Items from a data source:
+++

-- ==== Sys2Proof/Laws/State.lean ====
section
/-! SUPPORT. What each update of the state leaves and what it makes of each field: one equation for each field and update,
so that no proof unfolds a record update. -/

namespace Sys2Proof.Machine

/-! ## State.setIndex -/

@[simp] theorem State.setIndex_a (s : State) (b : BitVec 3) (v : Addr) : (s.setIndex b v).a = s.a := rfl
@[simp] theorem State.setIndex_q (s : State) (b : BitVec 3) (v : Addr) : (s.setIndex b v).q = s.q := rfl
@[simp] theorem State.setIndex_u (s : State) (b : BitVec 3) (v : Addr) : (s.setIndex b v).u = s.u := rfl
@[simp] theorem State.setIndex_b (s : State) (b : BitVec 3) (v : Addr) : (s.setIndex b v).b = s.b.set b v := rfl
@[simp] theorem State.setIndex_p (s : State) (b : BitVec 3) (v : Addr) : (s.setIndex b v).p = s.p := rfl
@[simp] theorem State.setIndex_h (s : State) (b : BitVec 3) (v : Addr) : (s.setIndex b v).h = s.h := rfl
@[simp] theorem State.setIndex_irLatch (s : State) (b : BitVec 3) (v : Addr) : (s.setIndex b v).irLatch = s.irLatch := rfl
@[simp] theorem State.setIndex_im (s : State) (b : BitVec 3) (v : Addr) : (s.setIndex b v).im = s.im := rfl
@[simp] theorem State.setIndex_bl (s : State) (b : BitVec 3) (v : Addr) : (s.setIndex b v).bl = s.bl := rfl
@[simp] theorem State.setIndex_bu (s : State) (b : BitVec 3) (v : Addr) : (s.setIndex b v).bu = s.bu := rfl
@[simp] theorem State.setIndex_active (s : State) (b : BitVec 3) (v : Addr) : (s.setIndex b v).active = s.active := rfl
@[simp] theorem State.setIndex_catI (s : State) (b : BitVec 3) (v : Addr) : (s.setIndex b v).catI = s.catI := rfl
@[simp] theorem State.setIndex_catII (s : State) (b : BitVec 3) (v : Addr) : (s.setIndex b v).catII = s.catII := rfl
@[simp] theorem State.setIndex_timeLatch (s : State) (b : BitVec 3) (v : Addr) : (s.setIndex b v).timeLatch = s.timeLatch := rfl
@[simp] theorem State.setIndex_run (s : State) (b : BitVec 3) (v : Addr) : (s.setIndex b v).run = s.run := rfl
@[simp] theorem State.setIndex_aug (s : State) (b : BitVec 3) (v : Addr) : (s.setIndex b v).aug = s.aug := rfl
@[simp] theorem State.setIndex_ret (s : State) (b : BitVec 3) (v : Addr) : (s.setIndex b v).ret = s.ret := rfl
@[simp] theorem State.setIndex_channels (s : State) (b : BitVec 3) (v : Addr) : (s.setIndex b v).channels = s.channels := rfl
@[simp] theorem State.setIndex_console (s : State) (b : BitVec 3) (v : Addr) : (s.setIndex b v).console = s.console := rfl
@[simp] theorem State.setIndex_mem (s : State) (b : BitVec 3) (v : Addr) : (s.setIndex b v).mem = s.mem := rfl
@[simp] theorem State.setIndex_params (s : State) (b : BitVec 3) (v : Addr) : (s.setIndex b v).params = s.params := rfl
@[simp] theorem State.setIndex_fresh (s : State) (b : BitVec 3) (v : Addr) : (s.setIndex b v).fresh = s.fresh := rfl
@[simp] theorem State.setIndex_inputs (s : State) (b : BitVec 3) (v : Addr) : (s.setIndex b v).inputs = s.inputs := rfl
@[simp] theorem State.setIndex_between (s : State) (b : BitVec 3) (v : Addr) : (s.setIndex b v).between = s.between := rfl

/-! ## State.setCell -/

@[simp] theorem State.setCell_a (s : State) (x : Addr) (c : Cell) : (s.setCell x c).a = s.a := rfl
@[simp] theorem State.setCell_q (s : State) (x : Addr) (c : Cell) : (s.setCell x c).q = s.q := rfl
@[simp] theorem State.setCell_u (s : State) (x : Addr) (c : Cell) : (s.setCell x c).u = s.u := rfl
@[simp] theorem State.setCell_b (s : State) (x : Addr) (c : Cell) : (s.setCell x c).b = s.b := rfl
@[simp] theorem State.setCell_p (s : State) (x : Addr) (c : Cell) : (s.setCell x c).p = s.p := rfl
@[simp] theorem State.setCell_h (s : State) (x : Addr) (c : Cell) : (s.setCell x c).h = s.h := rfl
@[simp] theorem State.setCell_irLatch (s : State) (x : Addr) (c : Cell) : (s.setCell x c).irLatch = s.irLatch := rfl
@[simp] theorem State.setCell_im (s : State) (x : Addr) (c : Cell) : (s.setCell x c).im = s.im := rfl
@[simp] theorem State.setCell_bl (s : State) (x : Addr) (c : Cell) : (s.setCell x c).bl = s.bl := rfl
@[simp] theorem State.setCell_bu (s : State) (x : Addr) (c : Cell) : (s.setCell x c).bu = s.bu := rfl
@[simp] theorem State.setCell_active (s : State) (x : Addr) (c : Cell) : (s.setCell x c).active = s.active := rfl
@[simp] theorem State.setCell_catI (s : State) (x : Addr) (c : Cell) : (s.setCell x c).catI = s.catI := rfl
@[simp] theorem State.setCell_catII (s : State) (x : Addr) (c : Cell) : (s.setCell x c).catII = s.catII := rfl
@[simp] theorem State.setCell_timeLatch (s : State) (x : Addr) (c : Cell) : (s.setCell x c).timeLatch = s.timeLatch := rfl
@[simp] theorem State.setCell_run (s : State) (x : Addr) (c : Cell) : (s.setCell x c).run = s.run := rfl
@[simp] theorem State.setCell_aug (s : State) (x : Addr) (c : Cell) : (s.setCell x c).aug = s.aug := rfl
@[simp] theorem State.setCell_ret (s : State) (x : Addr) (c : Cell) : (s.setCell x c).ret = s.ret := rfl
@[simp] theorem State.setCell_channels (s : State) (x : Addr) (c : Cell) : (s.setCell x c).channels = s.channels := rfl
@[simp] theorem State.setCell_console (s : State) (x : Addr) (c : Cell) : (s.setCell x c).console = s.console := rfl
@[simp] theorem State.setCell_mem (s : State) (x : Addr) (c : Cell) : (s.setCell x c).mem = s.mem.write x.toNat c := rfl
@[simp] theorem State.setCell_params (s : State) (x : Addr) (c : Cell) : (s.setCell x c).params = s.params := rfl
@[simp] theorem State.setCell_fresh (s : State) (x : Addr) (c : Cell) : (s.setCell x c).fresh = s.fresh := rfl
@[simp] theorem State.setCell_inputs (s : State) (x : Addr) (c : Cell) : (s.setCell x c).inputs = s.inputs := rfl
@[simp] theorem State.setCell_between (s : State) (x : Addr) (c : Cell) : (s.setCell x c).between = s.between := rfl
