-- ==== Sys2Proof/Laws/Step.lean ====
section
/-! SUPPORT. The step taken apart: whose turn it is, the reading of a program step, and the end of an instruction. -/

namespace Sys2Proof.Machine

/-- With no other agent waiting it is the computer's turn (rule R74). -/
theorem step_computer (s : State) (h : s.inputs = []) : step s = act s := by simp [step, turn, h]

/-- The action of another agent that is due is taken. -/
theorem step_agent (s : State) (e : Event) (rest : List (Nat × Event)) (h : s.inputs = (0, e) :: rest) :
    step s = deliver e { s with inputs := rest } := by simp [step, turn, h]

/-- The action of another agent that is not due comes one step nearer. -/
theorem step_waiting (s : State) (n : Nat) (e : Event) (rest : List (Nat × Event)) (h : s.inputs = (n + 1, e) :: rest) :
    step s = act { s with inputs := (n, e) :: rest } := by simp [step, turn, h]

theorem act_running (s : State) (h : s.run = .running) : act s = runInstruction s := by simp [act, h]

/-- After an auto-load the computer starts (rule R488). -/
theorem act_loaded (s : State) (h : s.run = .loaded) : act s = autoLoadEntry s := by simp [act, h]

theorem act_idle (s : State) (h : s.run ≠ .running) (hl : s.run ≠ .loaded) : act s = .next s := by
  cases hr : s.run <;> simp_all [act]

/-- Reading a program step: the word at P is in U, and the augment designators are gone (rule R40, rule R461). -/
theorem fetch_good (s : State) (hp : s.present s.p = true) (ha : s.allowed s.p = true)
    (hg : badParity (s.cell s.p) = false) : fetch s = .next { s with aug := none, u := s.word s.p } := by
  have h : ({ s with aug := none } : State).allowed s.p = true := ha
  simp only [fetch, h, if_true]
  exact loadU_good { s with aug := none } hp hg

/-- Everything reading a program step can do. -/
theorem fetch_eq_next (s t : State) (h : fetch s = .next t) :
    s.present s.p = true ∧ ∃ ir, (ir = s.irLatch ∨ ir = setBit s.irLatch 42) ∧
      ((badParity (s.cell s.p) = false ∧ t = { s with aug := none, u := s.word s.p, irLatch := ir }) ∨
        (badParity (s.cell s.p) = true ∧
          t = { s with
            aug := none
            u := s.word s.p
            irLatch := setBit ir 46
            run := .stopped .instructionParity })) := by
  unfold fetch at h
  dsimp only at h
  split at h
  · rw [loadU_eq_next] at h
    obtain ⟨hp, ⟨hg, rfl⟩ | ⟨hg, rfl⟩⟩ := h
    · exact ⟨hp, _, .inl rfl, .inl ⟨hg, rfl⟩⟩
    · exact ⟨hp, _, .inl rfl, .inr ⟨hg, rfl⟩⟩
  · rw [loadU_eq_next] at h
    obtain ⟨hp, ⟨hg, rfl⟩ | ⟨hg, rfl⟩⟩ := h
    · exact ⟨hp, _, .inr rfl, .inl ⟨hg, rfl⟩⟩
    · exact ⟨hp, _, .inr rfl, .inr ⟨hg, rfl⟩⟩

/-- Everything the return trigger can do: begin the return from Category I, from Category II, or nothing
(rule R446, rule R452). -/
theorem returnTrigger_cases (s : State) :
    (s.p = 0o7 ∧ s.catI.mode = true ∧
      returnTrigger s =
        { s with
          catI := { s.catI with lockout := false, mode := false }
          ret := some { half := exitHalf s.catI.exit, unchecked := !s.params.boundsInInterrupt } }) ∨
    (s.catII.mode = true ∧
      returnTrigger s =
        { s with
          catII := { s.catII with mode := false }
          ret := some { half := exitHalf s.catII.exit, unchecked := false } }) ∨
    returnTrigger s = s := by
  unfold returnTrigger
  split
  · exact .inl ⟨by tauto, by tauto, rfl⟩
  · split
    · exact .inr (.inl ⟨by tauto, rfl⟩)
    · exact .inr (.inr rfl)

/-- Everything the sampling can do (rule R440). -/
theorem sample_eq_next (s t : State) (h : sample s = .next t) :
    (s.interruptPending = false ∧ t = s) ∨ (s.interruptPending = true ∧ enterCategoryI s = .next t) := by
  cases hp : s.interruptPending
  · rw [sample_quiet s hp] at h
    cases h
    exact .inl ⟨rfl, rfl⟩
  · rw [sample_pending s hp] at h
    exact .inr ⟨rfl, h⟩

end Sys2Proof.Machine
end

+++

• Exercise goal
Beginning with the line that holds "exact ⟨hp, _, .inr rfl, .inr ⟨hg, rfl⟩⟩", please give again each line exactly until the records end, and include that final line.

• Solution for this task
    · exact ⟨hp, _, .inr rfl, .inr ⟨hg, rfl⟩⟩

/-- Everything the return trigger can do: begin the return from Category I, from Category II, or nothing
(rule R446, rule R452). -/
theorem returnTrigger_cases (s : State) :
    (s.p = 0o7 ∧ s.catI.mode = true ∧
      returnTrigger s =
        { s with
          catI := { s.catI with lockout := false, mode := false }
          ret := some { half := exitHalf s.catI.exit, unchecked := !s.params.boundsInInterrupt } }) ∨
    (s.catII.mode = true ∧
      returnTrigger s =
        { s with
          catII := { s.catII with mode := false }
          ret := some { half := exitHalf s.catII.exit, unchecked := false } }) ∨
    returnTrigger s = s := by
  unfold returnTrigger
  split
  · exact .inl ⟨by tauto, by tauto, rfl⟩
  · split
    · exact .inr (.inl ⟨by tauto, rfl⟩)
    · exact .inr (.inr rfl)

/-- Everything the sampling can do (rule R440). -/
theorem sample_eq_next (s t : State) (h : sample s = .next t) :
    (s.interruptPending = false ∧ t = s) ∨ (s.interruptPending = true ∧ enterCategoryI s = .next t) := by
  cases hp : s.interruptPending
  · rw [sample_quiet s hp] at h
    cases h
    exact .inl ⟨rfl, rfl⟩
  · rw [sample_pending s hp] at h
    exact .inr ⟨rfl, h⟩

end Sys2Proof.Machine
end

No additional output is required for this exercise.